» **What is needed**: In this exercise, restate the listing word for word.

» **Records for this task**:
theorem SnapshotCurrent.cycle {u t : State} (hu : SnapshotCurrent u) (h : CycleLeads u t) : SnapshotCurrent t := by
  obtain ⟨-, rfl⟩ | ⟨-, h⟩ := h
  · exact SnapshotCurrent.of_kept (s := beginCycle u) hu (kept_takeFault _ _ _ _ nofun)
  · exact SnapshotCurrent.exec (s := (beginCycle u).setPc (u.pc + 2)) hu h

/-- Settles O56: only 00E0, DXYN and a reset touch the framebuffer, and each leaves the frame handed over in step with it. -/
theorem snapshotStaysCurrent : Obligations.SnapshotStaysCurrent := by
  intro s t hs h
  refine step_preserves (Inv := SnapshotCurrent) (fun ho hs => ?_) (fun _ hu hc => hu.cycle hc)
    (fun rom cfg s _ => snapshotCurrent_powerOn s.par cfg rom) hs h
  rw [ho]
  exact hs

/-! ### 00E0 (R220) -/

/-- Settles O38, by the one arm of 00E0. -/
theorem clearTurnsEveryPixelOff : Obligations.ClearTurnsEveryPixelOff :=
  fun s => ⟨State.present { s with fb := Vector.replicate 32 0 }, rfl, rfl, fun y x => by simp [Frame.pixel]⟩

end Sys2Proof.Machine
end

section
/-! SUPPORT. What the row masks of DXYN do and what the loops of R221 do, both said as "these pixels are toggled, and one of them
was on": one relation, `Toggled`, which a loop builds up iteration by iteration. -/

namespace Sys2Proof.Machine

/-! ### Pixels toggled, with the collision flag (R221, R224) -/

/-- From one pair of display and collision flag to another the pixels of `T` are toggled and no others, and the flag is raised
exactly when one of them was on. -/
structure Toggled (T : Fin 32 → Nat → Prop) (before after : Frame × Bool) : Prop where
  flips : ∀ {r c}, T r c → Frame.pixel after.1 r c = !Frame.pixel before.1 r c
  keeps : ∀ {r c}, ¬ T r c → Frame.pixel after.1 r c = Frame.pixel before.1 r c
  collides : after.2 = true ↔ before.2 = true ∨ ∃ r c, T r c ∧ Frame.pixel before.1 r c = true

section
variable {T U : Fin 32 → Nat → Prop} {before between after after' : Frame × Bool}

theorem Toggled.congr (h : Toggled T before after) (hTU : ∀ r c, T r c ↔ U r c) : Toggled U before after := by
  obtain rfl : T = U := funext₂ fun r c => propext (hTU r c)
  exact h

theorem Toggled.none (hT : ∀ r c, ¬ T r c) : Toggled T before before :=
  ⟨fun h => absurd h (hT _ _), fun _ => rfl, (or_iff_left fun ⟨r, c, h, _⟩ => hT r c h).symm⟩

/-- One set of pixels and then another that shares none with it: a pixel of the second is still as it was when its turn comes. -/
theorem Toggled.trans (hT : Toggled T before between) (hU : Toggled U between after) (hTU : ∀ r c, T r c → ¬ U r c) :
    Toggled (fun r c => T r c ∨ U r c) before after := by
  have still {r c} (hu : U r c) : Frame.pixel between.1 r c = Frame.pixel before.1 r c := hT.keeps fun ht => hTU r c ht hu
  refine ⟨fun {r c} h => ?_, fun h => ?_, ?_⟩
  · obtain ht | hu := h
    · rw [hU.keeps (hTU r c ht), hT.flips ht]
    · rw [hU.flips hu, still hu]
  · obtain ⟨ht, hu⟩ := not_or.mp h
    rw [hU.keeps hu, hT.keeps ht]
  · have second : (∃ r c, U r c ∧ Frame.pixel between.1 r c = true) ↔ ∃ r c, U r c ∧ Frame.pixel before.1 r c = true :=
      exists₂_congr fun r c => and_congr_right fun hu => by rw [still hu]
    rw [hU.collides, hT.collides, second, or_assoc]
    simp only [or_and_right, exists_or]

/-- The display and the flag after are determined. -/
theorem Toggled.unique (h : Toggled T before after) (h' : Toggled T before after') : after = after' := by
  have pixels (r : Fin 32) (c : Nat) : Frame.pixel after.1 r c = Frame.pixel after'.1 r c := by
    by_cases ht : T r c
    · rw [h.flips ht, h'.flips ht]
    · rw [h.keeps ht, h'.keeps ht]
  refine Prod.ext (Vector.ext fun k hk => BitVec.eq_of_getMsbD_eq fun c _ => pixels ⟨k, hk⟩ c) ?_
  exact Bool.eq_iff_iff.mpr (h.collides.trans h'.collides.symm)

/-- A loop whose iterations toggle disjoint sets of pixels toggles all of them. -/
theorem Toggled.foldl_range {S : Nat → Fin 32 → Nat → Prop} {body : Frame × Bool → Nat → Frame × Bool}
    (hbody : ∀ acc i, Toggled (S i) acc (body acc i)) (hS : ∀ i j r c, i < j → S i r c → ¬ S j r c) (n : Nat)
    (acc : Frame × Bool) : Toggled (fun r c => ∃ i < n, S i r c) acc ((List.range n).foldl body acc) := by
  induction n with
  | zero => exact .none fun r c ⟨i, hi, _⟩ => absurd hi (Nat.not_lt_zero i)
  | succ n ih =>
    rw [List.range_succ, List.foldl_append]
    refine (ih.trans (hbody _ n) fun r c ⟨i, hi, h⟩ => hS i n r c hi h).congr fun r c => ?_
    exact Nat.exists_lt_succ_right.symm

end

/-! ### The two loops of R221 -/

/-- Bit `7 - j` of a sprite byte is 1 and falls, unclipped, on the pixel of row `r` and column `c`, when the byte stands at
column `x0` of row `y`. -/
def SpriteBitOn (b : Byte) (x0 y j : Nat) (r : Fin 32) (c : Nat) : Prop :=
  r.val = y ∧ c = x0 + j ∧ c ≤ 63 ∧ b.getLsbD (7 - j) = true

» **Response area**:
theorem SnapshotCurrent.cycle {u t : State} (hu : SnapshotCurrent u) (h : CycleLeads u t) : SnapshotCurrent t := by
  obtain ⟨-, rfl⟩ | ⟨-, h⟩ := h
  · exact SnapshotCurrent.of_kept (s := beginCycle u) hu (kept_takeFault _ _ _ _ nofun)
  · exact SnapshotCurrent.exec (s := (beginCycle u).setPc (u.pc + 2)) hu h

/-- Settles O56: only 00E0, DXYN and a reset touch the framebuffer, and each leaves the frame handed over in step with it. -/
theorem snapshotStaysCurrent : Obligations.SnapshotStaysCurrent := by
  intro s t hs h
  refine step_preserves (Inv := SnapshotCurrent) (fun ho hs => ?_) (fun _ hu hc => hu.cycle hc)
    (fun rom cfg s _ => snapshotCurrent_powerOn s.par cfg rom) hs h
  rw [ho]
  exact hs

/-! ### 00E0 (R220) -/

/-- Settles O38, by the one arm of 00E0. -/
theorem clearTurnsEveryPixelOff : Obligations.ClearTurnsEveryPixelOff :=
  fun s => ⟨State.present { s with fb := Vector.replicate 32 0 }, rfl, rfl, fun y x => by simp [Frame.pixel]⟩

end Sys2Proof.Machine
end

section
/-! SUPPORT. What the row masks of DXYN do and what the loops of R221 do, both said as "these pixels are toggled, and one of them
was on": one relation, `Toggled`, which a loop builds up iteration by iteration. -/

namespace Sys2Proof.Machine

/-! ### Pixels toggled, with the collision flag (R221, R224) -/

/-- From one pair of display and collision flag to another the pixels of `T` are toggled and no others, and the flag is raised
exactly when one of them was on. -/
structure Toggled (T : Fin 32 → Nat → Prop) (before after : Frame × Bool) : Prop where
  flips : ∀ {r c}, T r c → Frame.pixel after.1 r c = !Frame.pixel before.1 r c
  keeps : ∀ {r c}, ¬ T r c → Frame.pixel after.1 r c = Frame.pixel before.1 r c
  collides : after.2 = true ↔ before.2 = true ∨ ∃ r c, T r c ∧ Frame.pixel before.1 r c = true

section
variable {T U : Fin 32 → Nat → Prop} {before between after after' : Frame × Bool}

theorem Toggled.congr (h : Toggled T before after) (hTU : ∀ r c, T r c ↔ U r c) : Toggled U before after := by
  obtain rfl : T = U := funext₂ fun r c => propext (hTU r c)
  exact h

theorem Toggled.none (hT : ∀ r c, ¬ T r c) : Toggled T before before :=
  ⟨fun h => absurd h (hT _ _), fun _ => rfl, (or_iff_left fun ⟨r, c, h, _⟩ => hT r c h).symm⟩

/-- One set of pixels and then another that shares none with it: a pixel of the second is still as it was when its turn comes. -/
theorem Toggled.trans (hT : Toggled T before between) (hU : Toggled U between after) (hTU : ∀ r c, T r c → ¬ U r c) :
    Toggled (fun r c => T r c ∨ U r c) before after := by
  have still {r c} (hu : U r c) : Frame.pixel between.1 r c = Frame.pixel before.1 r c := hT.keeps fun ht => hTU r c ht hu
  refine ⟨fun {r c} h => ?_, fun h => ?_, ?_⟩
  · obtain ht | hu := h
    · rw [hU.keeps (hTU r c ht), hT.flips ht]
    · rw [hU.flips hu, still hu]
  · obtain ⟨ht, hu⟩ := not_or.mp h
    rw [hU.keeps hu, hT.keeps ht]
  · have second : (∃ r c, U r c ∧ Frame.pixel between.1 r c = true) ↔ ∃ r c, U r c ∧ Frame.pixel before.1 r c = true :=
      exists₂_congr fun r c => and_congr_right fun hu => by rw [still hu]
    rw [hU.collides, hT.collides, second, or_assoc]
    simp only [or_and_right, exists_or]

/-- The display and the flag after are determined. -/
theorem Toggled.unique (h : Toggled T before after) (h' : Toggled T before after') : after = after' := by
  have pixels (r : Fin 32) (c : Nat) : Frame.pixel after.1 r c = Frame.pixel after'.1 r c := by
    by_cases ht : T r c
    · rw [h.flips ht, h'.flips ht]
    · rw [h.keeps ht, h'.keeps ht]
  refine Prod.ext (Vector.ext fun k hk => BitVec.eq_of_getMsbD_eq fun c _ => pixels ⟨k, hk⟩ c) ?_
  exact Bool.eq_iff_iff.mpr (h.collides.trans h'.collides.symm)

/-- A loop whose iterations toggle disjoint sets of pixels toggles all of them. -/
theorem Toggled.foldl_range {S : Nat → Fin 32 → Nat → Prop} {body : Frame × Bool → Nat → Frame × Bool}
    (hbody : ∀ acc i, Toggled (S i) acc (body acc i)) (hS : ∀ i j r c, i < j → S i r c → ¬ S j r c) (n : Nat)
    (acc : Frame × Bool) : Toggled (fun r c => ∃ i < n, S i r c) acc ((List.range n).foldl body acc) := by
  induction n with
  | zero => exact .none fun r c ⟨i, hi, _⟩ => absurd hi (Nat.not_lt_zero i)
  | succ n ih =>
    rw [List.range_succ, List.foldl_append]
    refine (ih.trans (hbody _ n) fun r c ⟨i, hi, h⟩ => hS i n r c hi h).congr fun r c => ?_
    exact Nat.exists_lt_succ_right.symm

end

/-! ### The two loops of R221 -/

/-- Bit `7 - j` of a sprite byte is 1 and falls, unclipped, on the pixel of row `r` and column `c`, when the byte stands at
column `x0` of row `y`. -/
def SpriteBitOn (b : Byte) (x0 y j : Nat) (r : Fin 32) (c : Nat) : Prop :=
  r.val = y ∧ c = x0 + j ∧ c ≤ 63 ∧ b.getLsbD (7 - j) = true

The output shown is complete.